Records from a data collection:
-- ==== Sys2Proof/Tests/Witness2.lean ====
section
/-! SUPPORT. Concrete states and operands that meet the hypotheses of the statements, part 2. -/
namespace Sys2Proof.Tests
open Sys2Proof Sys2Proof.Machine
set_option maxRecDepth 4000
set_option Elab.async false

/-- The hypotheses of `Obligations.PageEngineCommands` are met, clause by clause. -/
theorem witness_PageEngineCommands :
    (∃ (q : Nat) (s : State) (r : RunList) (w : Nat) (x : Seq), Reached s q 0x20 r w ∧ stepActive s (qPart q) = false ∧ pageWaits s (qPart q) w = false ∧
      pageRefusal s (qPart q) w = none ∧ seqOf s (qPart q) (fld w 223 192) = some x ∧ fld w 183 168 ≤ (freeSets s (qPart q) (fld w 191 184)).length ∧
      (table x (fld w 191 184)).length + fld w 183 168 ≤ (part s (qPart q)).place.kv.maxent) ∧
    (∃ (q : Nat) (s : State) (r : RunList) (w : Nat) (x : Seq), Reached s q 0x21 r w ∧ stepActive s (qPart q) = false ∧ pageWaits s (qPart q) w = false ∧
      pageRefusal s (qPart q) w = none ∧ seqOf s (qPart q) (fld w 223 192) = some x ∧ x.len ≤ fld w 183 152) ∧
    (∃ (q : Nat) (s : State) (r : RunList) (w : Nat) (n : Nat) (x : Seq), Reached s q 0x22 r w ∧ stepActive s (qPart q) = false ∧
      pageWaits s (qPart q) w = false ∧ pageRefusal s (qPart q) w = none ∧ seqOf s (qPart q) (fld w 223 192) = some x ∧
      pageInPool (part s (qPart q)).place (fld w 151 120) = true ∧ setOfPage (kvGroup (part s (qPart q)).place (fld w 191 184)) (fld w 151 120) = some n ∧
      fld w 183 152 ≤ (table x (fld w 191 184)).length ∧ ((fld w 183 152 = (table x (fld w 191 184)).length →
      (table x (fld w 191 184)).length < (part s (qPart q)).place.kv.maxent))) ∧
    (∃ (q : Nat) (s : State) (r : RunList) (w : Nat) (x : Seq) (y : Seq), Reached s q 0x23 r w ∧ stepActive s (qPart q) = false ∧
      pageWaits s (qPart q) w = false ∧ pageRefusal s (qPart q) w = none ∧ seqOf s (qPart q) (fld w 223 192) = some x ∧
      seqOf s (qPart q) (fld w 191 160) = some y ∧ x.len = 0 ∧ ((∀ g, g < kvNgroup (part s (qPart q)).place → table x g = [])) ∧ fld w 159 128 ≤ y.len) :=
  ⟨⟨2, (reach 2 [cmd 0x20 [(9, 32, 192), (0, 8, 184), (4, 16, 168)]] (withSeq {})), (listRun (reach 2 [cmd 0x20 [(9, 32, 192), (0, 8, 184), (4, 16,
     168)]] (withSeq {})) 2), (listWord (reach 2 [cmd 0x20 [(9, 32, 192), (0, 8, 184), (4, 16, 168)]] (withSeq {})) 2), ((seqOf (reach 2 [cmd 0x20 [(9, 32,
     192), (0, 8, 184), (4, 16, 168)]] (withSeq {})) (qPart 2) (fld (listWord (reach 2 [cmd 0x20 [(9, 32, 192), (0, 8, 184), (4, 16,
     168)]] (withSeq {})) 2) 223 192)).get (by decide +kernel)), ⟨by decide +kernel, by decide +kernel, by decide +kernel, by decide +kernel,
     by decide +kernel, by decide +kernel⟩, by decide +kernel, by decide +kernel, by decide +kernel, (Option.some_get _).symm, by decide +kernel,
     by decide +kernel⟩,
   ⟨2, (reach 2 [cmd 0x21 [(9, 32, 192), (0, 8, 184), (0, 32, 152)]] (withSeq {})), (listRun (reach 2 [cmd 0x21 [(9, 32, 192), (0, 8, 184), (0, 32,
     152)]] (withSeq {})) 2), (listWord (reach 2 [cmd 0x21 [(9, 32, 192), (0, 8, 184), (0, 32, 152)]] (withSeq {})) 2), ((seqOf (reach 2 [cmd 0x21 [(9, 32,
     192), (0, 8, 184), (0, 32, 152)]] (withSeq {})) (qPart 2) (fld (listWord (reach 2 [cmd 0x21 [(9, 32, 192), (0, 8, 184), (0, 32,
     152)]] (withSeq {})) 2) 223 192)).get (by decide +kernel)), ⟨by decide +kernel, by decide +kernel, by decide +kernel, by decide +kernel,
     by decide +kernel, by decide +kernel⟩, by decide +kernel, by decide +kernel, by decide +kernel, (Option.some_get _).symm, by decide +kernel⟩,
   ⟨2, (reach 2 [cmd 0x22 [(9, 32, 192), (0, 8, 184), (0, 32, 152), (3, 32, 120)]] (withSeq {})), (listRun (reach 2 [cmd 0x22 [(9, 32, 192), (0, 8, 184), (0,
     32, 152), (3, 32, 120)]] (withSeq {})) 2), (listWord (reach 2 [cmd 0x22 [(9, 32, 192), (0, 8, 184), (0, 32, 152), (3, 32, 120)]] (withSeq {})) 2), 3,
     ((seqOf (reach 2 [cmd 0x22 [(9, 32, 192), (0, 8, 184), (0, 32, 152), (3, 32, 120)]] (withSeq {})) (qPart 2) (fld (listWord (reach 2 [cmd 0x22 [(9, 32,
     192), (0, 8, 184), (0, 32, 152), (3, 32, 120)]] (withSeq {})) 2) 223 192)).get (by decide +kernel)), ⟨by decide +kernel, by decide +kernel,
     by decide +kernel, by decide +kernel, by decide +kernel, by decide +kernel⟩, by decide +kernel, by decide +kernel, by decide +kernel,
     (Option.some_get _).symm, by decide +kernel, by decide +kernel, by decide +kernel, by decide +kernel⟩,
   ⟨2, (reach 2 [cmd 0x23 [(9, 32, 192), (8, 32, 160), (64, 32, 128)]] twoSeqs), (listRun (reach 2 [cmd 0x23 [(9, 32, 192), (8, 32, 160), (64, 32,
     128)]] twoSeqs) 2), (listWord (reach 2 [cmd 0x23 [(9, 32, 192), (8, 32, 160), (64, 32, 128)]] twoSeqs) 2), ((seqOf (reach 2 [cmd 0x23 [(9, 32, 192), (8,
     32, 160), (64, 32, 128)]] twoSeqs) (qPart 2) (fld (listWord (reach 2 [cmd 0x23 [(9, 32, 192), (8, 32, 160), (64, 32,
     128)]] twoSeqs) 2) 223 192)).get (by decide +kernel)), ((seqOf (reach 2 [cmd 0x23 [(9, 32, 192), (8, 32, 160), (64, 32,
     128)]] twoSeqs) (qPart 2) (fld (listWord (reach 2 [cmd 0x23 [(9, 32, 192), (8, 32, 160), (64, 32, 128)]] twoSeqs) 2) 191 160)).get (by decide +kernel)),
     ⟨by decide +kernel, by decide +kernel, by decide +kernel, by decide +kernel, by decide +kernel, by decide +kernel⟩, by decide +kernel, by decide +kernel,
     by decide +kernel, (Option.some_get _).symm, (Option.some_get _).symm, by decide +kernel, by decide +kernel, by decide +kernel⟩⟩

/-- The hypotheses of `Obligations.RetrieverCommands` are met, clause by clause. -/
theorem witness_RetrieverCommands :
    (∃ (q : Nat) (s : State) (r : RunList) (w : Nat), Reached s q 0x10 r w ∧ xferHolds s (qPart q) (fld w 175 128) (fld w 127 96) = false ∧
      xferRefusal s (qPart q) (fld w 175 128) (fld w 127 96) = none ∧ pvaBad s (qPart q) (fld w 223 176) (fld w 127 96) = false ∧
      dstBad s (qPart q) (fld w 175 128) (fld w 127 96) = false) ∧
    (∃ (q : Nat) (s : State) (r : RunList) (w : Nat) (x : Seq), Reached s q 0x12 r w ∧ bitAt w 223 = false ∧ seqOf s (qPart q) (fld w 222 191) = some x ∧
      x.cancelled = false ∧ seqBusy s (qPart q) (fld w 222 191) = false ∧
      chkptFits (part s (qPart q)).place (fld w 190 143) (chkptBytes (part s (qPart q)).place x.len) = true ∧
      ((chkptPages (part s (qPart q)).place (fun g i => (table x g).getD i 0) x.len).any fun e => pvaBad s (qPart q) (4 * 2 ^ 44 + e.1 * pageStride (part s (qPart q)).place) e.2) = false) :=
  ⟨⟨1, (reach 1 [cmd 0x10 [(0, 48, 176), (2 * 2 ^ 44, 48, 128), (4, 32, 96)]]), (listRun (reach 1 [cmd 0x10 [(0, 48, 176), (2 * 2 ^ 44, 48, 128), (4, 32,
     96)]]) 1), (listWord (reach 1 [cmd 0x10 [(0, 48, 176), (2 * 2 ^ 44, 48, 128), (4, 32, 96)]]) 1), ⟨by decide +kernel, by decide +kernel,
     by decide +kernel, by decide +kernel, by decide +kernel, by decide +kernel⟩, by decide +kernel, by decide +kernel, by decide +kernel, by decide +kernel⟩,
   ⟨1, (reach 1 [cmd 0x12 [(9, 32, 191), (2 * 2 ^ 44, 48, 143)]] (withSeq {})), (listRun (reach 1 [cmd 0x12 [(9, 32, 191), (2 * 2 ^ 44, 48,
     143)]] (withSeq {})) 1), (listWord (reach 1 [cmd 0x12 [(9, 32, 191), (2 * 2 ^ 44, 48, 143)]] (withSeq {})) 1), ((seqOf (reach 1 [cmd 0x12 [(9, 32, 191),
     (2 * 2 ^ 44, 48, 143)]] (withSeq {})) (qPart 1) (fld (listWord (reach 1 [cmd 0x12 [(9, 32, 191), (2 * 2 ^ 44, 48,
     143)]] (withSeq {})) 1) 222 191)).get (by decide +kernel)), ⟨by decide +kernel, by decide +kernel, by decide +kernel, by decide +kernel,
     by decide +kernel, by decide +kernel⟩, by decide +kernel, (Option.some_get _).symm, by decide +kernel, by decide +kernel, by decide +kernel,
     by decide +kernel⟩⟩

Task objective: Across the entries above, find the lines with the string "clause" and copy them.

Exercise response:
/-- The hypotheses of `Obligations.PageEngineCommands` are met, clause by clause. -/
/-- The hypotheses of `Obligations.RetrieverCommands` are met, clause by clause. -/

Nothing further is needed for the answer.